Files
homelab-docs/infrastructure/BRAINSTORM.md

15 KiB

Infrastructure Brainstorming Session

Date: 2025-10-28 Status: Planning Phase


Initial Claude Code Discovery

I watched this video, https://youtu.be/MsQACpcuTkU?si=2h5VUlgtIcpLbP1v literally took his word as fact and subscribed to Claude Pro. I need to set this up on my 2013 Mac Pro Running Sequoia (using Open Core Legacy Patcher) please outline the steps and process for making this happen

Claude Code Interest - The /init Command

Specifically Claude Code, as a clarification, I am most intrigued by the use of the /init command

Setup Requirements:

  • Homebrew installation
  • Claude Code CLI tool
  • API authentication (separate from Claude Pro subscription)
  • Note: Claude Pro ≠ API access (separate billing)

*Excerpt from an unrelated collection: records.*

-- ==== Sys2Proof/Laws/KeepsCore.lean ====
section
/-! SUPPORT. What the shared operations leave alone: `X_keeps` says that `X` goes on from a state with the memories,
the BAR2 window and the queue untouched; `X_sound`, of what writes memory, that it keeps the invariant and the queue.
-/

set_option Elab.async false
set_option linter.all false

namespace Sys2Proof.Machine

open Sys2Proof

theorem after_sound {u s : State} {a : Answer} (h : ∃ t, a = .next t ∧ Sound s t) (hk : Sound u s) :
    Sound u (after a s) := by
  obtain ⟨t, rfl, k⟩ := h
  exact hk.trans k

theorem after_keeps {u s : State} {a : Answer} (h : ∃ t, a = .next t ∧ Keeps s t) (hk : Keeps u s) :
    Keeps u (after a s) := by
  obtain ⟨t, rfl, k⟩ := h
  exact hk.trans k

theorem State.setCoach_keeps {u : State} (s : State) (c : CoachId) (v : Coach) (hk : Keeps u s) :
    Keeps u (s.setCoach c v) := by
  exact hk.of_eq rfl rfl rfl rfl

theorem State.onCoach_keeps {u : State} (s : State) (c : CoachId) (f : Coach → Coach) (hk : Keeps u s) :
    Keeps u (s.onCoach c f) := by
  unfold State.onCoach
  iterate 40 all_goals try first
    | with_reducible first | assumption | apply State.setCoach_keeps
    | split | dsimp only | with_reducible refine Keeps.upd ?_ rfl rfl

theorem State.mapCoaches_keeps {u : State} (s : State) (f : CoachId → Coach → Coach) (hk : Keeps u s) :
    Keeps u (s.mapCoaches f) := by
  unfold State.mapCoaches
  iterate 40 all_goals try first
    | with_reducible first | assumption | apply Keeps.foldl | apply State.onCoach_keeps | intro _
    | split | dsimp only | with_reducible refine Keeps.upd ?_ rfl rfl

theorem State.onTask_keeps {u : State} (s : State) (key : Nat) (f : Task → Task) (hk : Keeps u s) :
    Keeps u (s.onTask key f) := by
  unfold State.onTask
  iterate 40 all_goals try first
    | with_reducible first | assumption
    | split | dsimp only | with_reducible refine Keeps.upd ?_ rfl rfl

theorem State.freed_keeps {u : State} (s : State) (hk : Keeps u s) : Keeps u s.freed := by
  exact hk.of_eq rfl rfl rfl rfl

theorem State.hit_keeps {u : State} (s : State) (k before : Nat) (hk : Keeps u s) : Keeps u (s.hit k before) := by
  exact hk.of_eq rfl rfl rfl rfl

theorem State.raise_keeps {u : State} (s : State) (source code payload : Nat) (hk : Keeps u s) :
    Keeps u (s.raise source code payload) := by
  exact hk.of_eq rfl rfl rfl rfl

theorem State.journal_keeps {u : State} (s : State) (r : JRec) (hk : Keeps u s) : Keeps u (s.journal r) := by
  unfold State.journal
  iterate 40 all_goals try first
    | with_reducible first | assumption
    | split | dsimp only | with_reducible refine Keeps.upd ?_ rfl rfl

theorem State.hostWrite_sound {u : State} (s : State) (addr : Nat) (bs : List Byte) (hk : Sound u s) :
    Sound u (s.hostWrite addr bs) := by
  exact hk.trans ⟨rfl, fun i => ⟨SMap.wf_storeList _ _ _ _ i.1, i.2, i.3⟩⟩

theorem State.answer_keeps {u : State} (s : State) (v : Nat) (hk : Keeps u s) : Keeps u (s.answer v) := by
  exact hk.of_eq rfl rfl rfl rfl

theorem State.setPort_keeps {u : State} (s : State) (p : Nat) (v : Port) (hk : Keeps u s) :
    Keeps u (s.setPort p v) := by
  exact hk.of_eq rfl rfl rfl rfl

theorem State.release_keeps {u : State} (s : State) (o : OutPkt) (hk : Keeps u s) : Keeps u (s.release o) := by
  unfold State.release
  iterate 40 all_goals try first
    | with_reducible first | assumption | apply State.setPort_keeps
    | split | dsimp only | with_reducible refine Keeps.upd ?_ rfl rfl

theorem State.emitAt_keeps {u : State} (s : State) (p : Nat) (o : OutPkt) (hk : Keeps u s) :
    ∀ t, s.emitAt p o = some t → Keeps u t := by
  intro t e
  unfold State.emitAt at e
  dsimp only at e
  split at e
  · split at e
    · cases e
      exact State.setPort_keeps _ _ _ (State.hit_keeps _ _ _ hk)
    · cases e
  · cases e

theorem State.sendAt_keeps {u : State} (s : State) (p : Nat) (o : OutPkt) (hk : Keeps u s) :
    Keeps u (s.sendAt p o) := by
  unfold State.sendAt
  iterate 40 all_goals try first
    | with_reducible first | assumption | apply State.setPort_keeps | apply State.release_keeps
                            | (apply State.emitAt_keeps <;> assumption)
    | split | dsimp only | with_reducible refine Keeps.upd ?_ rfl rfl

theorem State.flushOne_keeps {u : State} (s : State) (p : Nat) (hk : Keeps u s) : Keeps u (s.flushOne p) := by
  unfold State.flushOne
  iterate 40 all_goals try first
    | with_reducible first | assumption | apply Keeps.foldl | apply State.setPort_keeps | apply State.sendAt_keeps
                            | intro _
    | split | dsimp only | with_reducible refine Keeps.upd ?_ rfl rfl

theorem State.discard_keeps {u : State} (s : State) (hk : Keeps u s) : Keeps u s.discard := by
  unfold State.discard
  iterate 40 all_goals try first
    | with_reducible first | assumption | apply State.hit_keeps
    | split | dsimp only | with_reducible refine Keeps.upd ?_ rfl rfl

Infrastructure Expansion Plans

Current Environment

VPS:

  • 2 cores / 4GB RAM
  • Running: Pangolin reverse proxy with Gerbil tunnels (WireGuard-based)
  • Concern: RAM and CPU usage limits

Home Lab (Proxmox):

  • DL380p: 32 cores, 96GB RAM (main cluster node)
  • i5: 8 cores, 8GB RAM (secondary cluster node)
  • OMV: 12TB storage node

Development Machine:

  • Mac Pro 2013 running Sequoia (via Open Core Legacy Patcher)

Proposed New Services

  1. RustDesk Server - Self-hosted remote desktop
  2. n8n - Workflow automation platform
  3. Authentik - Single Sign-On (SSO) platform
  4. Obsidian Livesync - Self-hosted note synchronization

Architecture Decision: Hybrid Approach

VPS (Lightweight Services Only)

  • Pangolin reverse proxy (existing)
  • Gerbil tunnels (existing, WireGuard-based)
  • RustDesk relay server (hbbr) - ~30-50MB RAM for NAT traversal only

Reasoning: Keep VPS lightweight to avoid resource constraints

DL380p Proxmox (Heavy Lifting)

  • PostgreSQL (shared database server)
  • Authentik SSO with WebAuthn support
  • n8n workflow automation
  • RustDesk ID server (hbbs) - handles registration and signaling
  • Prometheus + Grafana monitoring
  • Obsidian CouchDB sync server

Reasoning: Abundant resources (32 cores, 96GB RAM) available for all services


Authentik SSO - Core Requirements

WebAuthn/FIDO2 Hardware Authentication

Critical Requirement: Device-specific hardware 2FA

Supported Devices:

  • iPhone with Face ID (biometric authentication)
  • Windows 11 laptop with Windows Hello (fingerprint/face/PIN)
  • No YubiKey required (but supported if needed later)

Security Features:

  • Phishing-resistant (WebAuthn verifies domain)
  • Each device has unique cryptographic key
  • Keys stored in device secure enclave (iPhone) or TPM (Windows)
  • Can revoke individual devices if lost/stolen
  • TOTP as backup MFA method

Integration Targets

Priority 1 (Critical):

  • Proxmox VE (OpenID Connect)
  • n8n (OAuth2)
  • Pangolin admin dashboard (if supported)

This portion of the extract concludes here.